[Data items]
____________

/-! ## Meter channels -/

/-- PULSE_INPUT on a channel that is watched counts one pulse for the next sample and changes nothing else; an OFF channel's input is
not read. TAMPER_EDGE on a PULSE tamper input: every edge is counted; one that finds the latch clear sets it, marks the channel
TAMPERED and raises TAMPER, which takes the oldest notice's place when the list is full. A LEVEL tamper input is taken at each sample:
asserted it marks the channel TAMPERED, and where the sample before found it deasserted it is counted and raises TAMPER. -/
def Obligations.PulseAndTamperInputsAreCounted : Prop :=
  (∀ (ch : ChannelId) (s : State),
     (s.live = true → (s.image.channels.get ch).kind ≠ .off →
       exec (.pulseInput ch) s = .next { s with
         channels := s.channels.set ch
           { s.channels.get ch with sincePulses := (s.channels.get ch).sincePulses + 1 } })
       ∧ ((s.image.channels.get ch).kind = .off → exec (.pulseInput ch) s = .next s))
    ∧ (∀ (ch : ChannelId) (s : State), s.live = true → (s.image.channels.get ch).kind ≠ .off →
         (s.image.channels.get ch).tamper = .pulse →
           let c := s.channels.get ch
           let counted : ChannelCounters := { c.counters with tamperEvents := bump c.counters.tamperEvents }
           let marked : Channel := { c with latch := true, tampered := true, counters := counted }
           (c.latch = true →
             exec (.tamperEdge ch) s = .next { s with channels := s.channels.set ch { c with counters := counted } })
             ∧ (c.latch = false → s.cond.notices.length < 8 →
                 exec (.tamperEdge ch) s = .next { s with
                   channels := s.channels.set ch marked
                   cond := { s.cond with
                     seq := s.nextSeq
                     notices := s.cond.notices ++ [⟨s.nextSeq, .tamper, ch.val * 256 + 1, s.interval.openNumber, .unsent⟩] } })
             ∧ (∀ old rest, c.latch = false → s.cond.notices = old :: rest → 8 ≤ s.cond.notices.length → old.cause ≠ .tamper →
                 ∃ n, exec (.tamperEdge ch) s = .next { s with
                   channels := s.channels.set ch marked
                   cond := { s.cond with
                     seq := n
                     notices := rest ++ [⟨n, .tamper, ch.val * 256 + 1, s.interval.openNumber, .unsent⟩]
                     counters := { s.cond.counters with
                       noticesDisplaced := bump s.cond.counters.noticesDisplaced
                       displacedUnsent :=
                         if old.sending = .unsent then bump s.cond.counters.displacedUnsent
                         else s.cond.counters.displacedUnsent } } }))
    ∧ (∀ (ch : ChannelId) (supply ret : Int) (contact : Contact) (s : State), s.live = true →
         (s.image.channels.get ch).kind ≠ .off → (s.image.channels.get ch).tamper = .level →
           let c := s.channels.get ch
           ∃ t, exec (.sample ch supply ret contact) s = .next t
             ∧ (contact ≠ (s.image.channels.get ch).asserted →
                 (t.channels.get ch).levelSeen = false ∧ (t.channels.get ch).tampered = c.tampered
                   ∧ (t.channels.get ch).counters.tamperEvents = c.counters.tamperEvents)
             ∧ (contact = (s.image.channels.get ch).asserted →
                 (t.channels.get ch).levelSeen = true ∧ (t.channels.get ch).tampered = true
                   ∧ (c.levelSeen = true → (t.channels.get ch).counters.tamperEvents = c.counters.tamperEvents)
                   ∧ (c.levelSeen = false → (t.channels.get ch).counters.tamperEvents = bump c.counters.tamperEvents
                       ∧ ∃ n, t.cond.notices.getLast? =
                         some ⟨n, .tamper, ch.val * 256, s.interval.openNumber, .unsent⟩)))
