/-- Settles O13: the counts are made at the assertion, and what waited goes on when the warning clears. -/
theorem supplyWarnHoldsAndReleases : Obligations.SupplyWarnHoldsAndReleases := by
  refine ⟨fun s => ⟨fun hoff hrun => ?_, fun hoff hstill => ?_, fun hon => ?_⟩, fun s => ⟨fun j w hj hheld hw => ?_, fun hnone => ?_⟩⟩
  · show execSupplyWarnAsserted s = _
    rw [execSupplyWarnAsserted, if_neg (by simp [hoff]), if_pos (powered_iff.mpr hrun), countWarning_eq]
  · show execSupplyWarnAsserted s = _
    rw [execSupplyWarnAsserted, if_neg (by simp [hoff]), if_neg (mt powered_iff.mp hstill)]
    rfl
  · show execSupplyWarnAsserted s = _
    rw [execSupplyWarnAsserted, if_pos hon]
  · show Host.Outcome.next (resumeSettle (warningCleared s)) = _
    rw [resumeSettle_of_held (s := warningCleared s) hj hheld hw, requestWrite_of_no_warn rfl]
    rfl
  · show Host.Outcome.next (resumeSettle (warningCleared s)) = _
    rw [resumeSettle_of_not_held (s := warningCleared s) hnone]
    rfl

end Sys2Proof.Control

namespace Sys2Proof.Notices

open Sys2Proof Sys2Proof.Machine

/-! ## States block by block -/

/-- Two states with the same blocks are the same state. -/
theorem state_eq_iff {s t : State} : s = t ↔
    s.pending = t.pending ∧ s.control = t.control ∧ s.image = t.image ∧ s.interval = t.interval ∧ s.ring = t.ring ∧
      s.engine = t.engine ∧ s.table = t.table ∧ s.store = t.store ∧ s.channels = t.channels ∧ s.roster = t.roster ∧
      s.line = t.line ∧ s.rx = t.rx ∧ s.check = t.check ∧ s.cond = t.cond ∧ s.resp = t.resp := by
  cases s
  cases t
  simp only [State.mk.injEq]

theorem onChannel_eq (ch : ChannelId) (f : Channel → Channel) (s : State) :
    s.onChannel ch f = { s with channels := s.channels.set ch (f (s.channels.get ch)) } := rfl

theorem table_set_set {n : Nat} {α : Type} (t : Table n α) (i : Fin n) (a b : α) : (t.set i a).set i b = t.set i b := by
  simp [Table.set]

/-- Two updates of one channel are one update. -/
@[simp] theorem onChannel_onChannel (ch : ChannelId) (f g : Channel → Channel) (s : State) :
    (s.onChannel ch f).onChannel ch g = s.onChannel ch (fun c => g (f c)) := by
  simp [State.onChannel, Table.modify, table_set_set]

/-- A live node is not UNCONFIGURED, so its condition unit takes notices and faults. -/
theorem live_configured {s : State} (h : s.live = true) : s.interval.membership ≠ .unconfigured := by
  intro hu
  simp [State.live, hu] at h

theorem live_powered {s : State} (h : s.live = true) : s.powered = true := (Bool.and_eq_true_iff.mp h).1

/-! ## What raising a notice does (R187) -/

theorem displaceNotice_of_room {s : State} (h : s.cond.notices.length < 8) : displaceNotice s = s := by
  unfold displaceNotice
  split
  · rw [if_neg (by omega)]
  · rfl

/-- With room in the list the notice joins its tail under the next free number. -/
theorem raiseNoticeAt_of_room {s : State} (hm : s.interval.membership ≠ .unconfigured) (h : s.cond.notices.length < 8)
    (c : Cause) (p k : Nat) : raiseNoticeAt c p k s = joinNotice c p k s := by
  simp [raiseNoticeAt, hm, displaceNotice_of_room h]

____________

▶ **Problem statement**:
Transcribe all of the entries without altering anything.

▶ **Output for this exercise**:
/-! ## Meter channels -/

/-- PULSE_INPUT on a channel that is watched counts one pulse for the next sample and changes nothing else; an OFF channel's input is
not read. TAMPER_EDGE on a PULSE tamper input: every edge is counted; one that finds the latch clear sets it, marks the channel
TAMPERED and raises TAMPER, which takes the oldest notice's place when the list is full. A LEVEL tamper input is taken at each sample:
asserted it marks the channel TAMPERED, and where the sample before found it deasserted it is counted and raises TAMPER. -/
def Obligations.PulseAndTamperInputsAreCounted : Prop :=
  (∀ (ch : ChannelId) (s : State),
     (s.live = true → (s.image.channels.get ch).kind ≠ .off →
       exec (.pulseInput ch) s = .next { s with
         channels := s.channels.set ch
           { s.channels.get ch with sincePulses := (s.channels.get ch).sincePulses + 1 } })
       ∧ ((s.image.channels.get ch).kind = .off → exec (.pulseInput ch) s = .next s))
    ∧ (∀ (ch : ChannelId) (s : State), s.live = true → (s.image.channels.get ch).kind ≠ .off →
         (s.image.channels.get ch).tamper = .pulse →
           let c := s.channels.get ch
           let counted : ChannelCounters := { c.counters with tamperEvents := bump c.counters.tamperEvents }
           let marked : Channel := { c with latch := true, tampered := true, counters := counted }
           (c.latch = true →
             exec (.tamperEdge ch) s = .next { s with channels := s.channels.set ch { c with counters := counted } })
             ∧ (c.latch = false → s.cond.notices.length < 8 →
                 exec (.tamperEdge ch) s = .next { s with
                   channels := s.channels.set ch marked
                   cond := { s.cond with
                     seq := s.nextSeq
                     notices := s.cond.notices ++ [⟨s.nextSeq, .tamper, ch.val * 256 + 1, s.interval.openNumber, .unsent⟩] } })
             ∧ (∀ old rest, c.latch = false → s.cond.notices = old :: rest → 8 ≤ s.cond.notices.length → old.cause ≠ .tamper →
                 ∃ n, exec (.tamperEdge ch) s = .next { s with
                   channels := s.channels.set ch marked
                   cond := { s.cond with
                     seq := n
                     notices := rest ++ [⟨n, .tamper, ch.val * 256 + 1, s.interval.openNumber, .unsent⟩]
                     counters := { s.cond.counters with
                       noticesDisplaced := bump s.cond.counters.noticesDisplaced
                       displacedUnsent :=
                         if old.sending = .unsent then bump s.cond.counters.displacedUnsent
                         else s.cond.counters.displacedUnsent } } }))
    ∧ (∀ (ch : ChannelId) (supply ret : Int) (contact : Contact) (s : State), s.live = true →
         (s.image.channels.get ch).kind ≠ .off → (s.image.channels.get ch).tamper = .level →
           let c := s.channels.get ch
           ∃ t, exec (.sample ch supply ret contact) s = .next t
             ∧ (contact ≠ (s.image.channels.get ch).asserted →
                 (t.channels.get ch).levelSeen = false ∧ (t.channels.get ch).tampered = c.tampered
                   ∧ (t.channels.get ch).counters.tamperEvents = c.counters.tamperEvents)
             ∧ (contact = (s.image.channels.get ch).asserted →
                 (t.channels.get ch).levelSeen = true ∧ (t.channels.get ch).tampered = true
                   ∧ (c.levelSeen = true → (t.channels.get ch).counters.tamperEvents = c.counters.tamperEvents)
                   ∧ (c.levelSeen = false → (t.channels.get ch).counters.tamperEvents = bump c.counters.tamperEvents
                       ∧ ∃ n, t.cond.notices.getLast? =
                         some ⟨n, .tamper, ch.val * 256, s.interval.openNumber, .unsent⟩)))
/-- Settles O13: the counts are made at the assertion, and what waited goes on when the warning clears. -/
theorem supplyWarnHoldsAndReleases : Obligations.SupplyWarnHoldsAndReleases := by
  refine ⟨fun s => ⟨fun hoff hrun => ?_, fun hoff hstill => ?_, fun hon => ?_⟩, fun s => ⟨fun j w hj hheld hw => ?_, fun hnone => ?_⟩⟩
  · show execSupplyWarnAsserted s = _
    rw [execSupplyWarnAsserted, if_neg (by simp [hoff]), if_pos (powered_iff.mpr hrun), countWarning_eq]
  · show execSupplyWarnAsserted s = _
    rw [execSupplyWarnAsserted, if_neg (by simp [hoff]), if_neg (mt powered_iff.mp hstill)]
    rfl
  · show execSupplyWarnAsserted s = _
    rw [execSupplyWarnAsserted, if_pos hon]
  · show Host.Outcome.next (resumeSettle (warningCleared s)) = _
    rw [resumeSettle_of_held (s := warningCleared s) hj hheld hw, requestWrite_of_no_warn rfl]
    rfl
  · show Host.Outcome.next (resumeSettle (warningCleared s)) = _
    rw [resumeSettle_of_not_held (s := warningCleared s) hnone]
    rfl

end Sys2Proof.Control

namespace Sys2Proof.Notices

open Sys2Proof Sys2Proof.Machine

/-! ## States block by block -/

/-- Two states with the same blocks are the same state. -/
theorem state_eq_iff {s t : State} : s = t ↔
    s.pending = t.pending ∧ s.control = t.control ∧ s.image = t.image ∧ s.interval = t.interval ∧ s.ring = t.ring ∧
      s.engine = t.engine ∧ s.table = t.table ∧ s.store = t.store ∧ s.channels = t.channels ∧ s.roster = t.roster ∧
      s.line = t.line ∧ s.rx = t.rx ∧ s.check = t.check ∧ s.cond = t.cond ∧ s.resp = t.resp := by
  cases s
  cases t
  simp only [State.mk.injEq]

theorem onChannel_eq (ch : ChannelId) (f : Channel → Channel) (s : State) :
    s.onChannel ch f = { s with channels := s.channels.set ch (f (s.channels.get ch)) } := rfl

theorem table_set_set {n : Nat} {α : Type} (t : Table n α) (i : Fin n) (a b : α) : (t.set i a).set i b = t.set i b := by
  simp [Table.set]

/-- Two updates of one channel are one update. -/
@[simp] theorem onChannel_onChannel (ch : ChannelId) (f g : Channel → Channel) (s : State) :
    (s.onChannel ch f).onChannel ch g = s.onChannel ch (fun c => g (f c)) := by
  simp [State.onChannel, Table.modify, table_set_set]

/-- A live node is not UNCONFIGURED, so its condition unit takes notices and faults. -/
theorem live_configured {s : State} (h : s.live = true) : s.interval.membership ≠ .unconfigured := by
  intro hu
  simp [State.live, hu] at h

theorem live_powered {s : State} (h : s.live = true) : s.powered = true := (Bool.and_eq_true_iff.mp h).1

/-! ## What raising a notice does (R187) -/

theorem displaceNotice_of_room {s : State} (h : s.cond.notices.length < 8) : displaceNotice s = s := by
  unfold displaceNotice
  split
  · rw [if_neg (by omega)]
  · rfl

/-- With room in the list the notice joins its tail under the next free number. -/
theorem raiseNoticeAt_of_room {s : State} (hm : s.interval.membership ≠ .unconfigured) (h : s.cond.notices.length < 8)
    (c : Cause) (p k : Nat) : raiseNoticeAt c p k s = joinNotice c p k s := by
  simp [raiseNoticeAt, hm, displaceNotice_of_room h]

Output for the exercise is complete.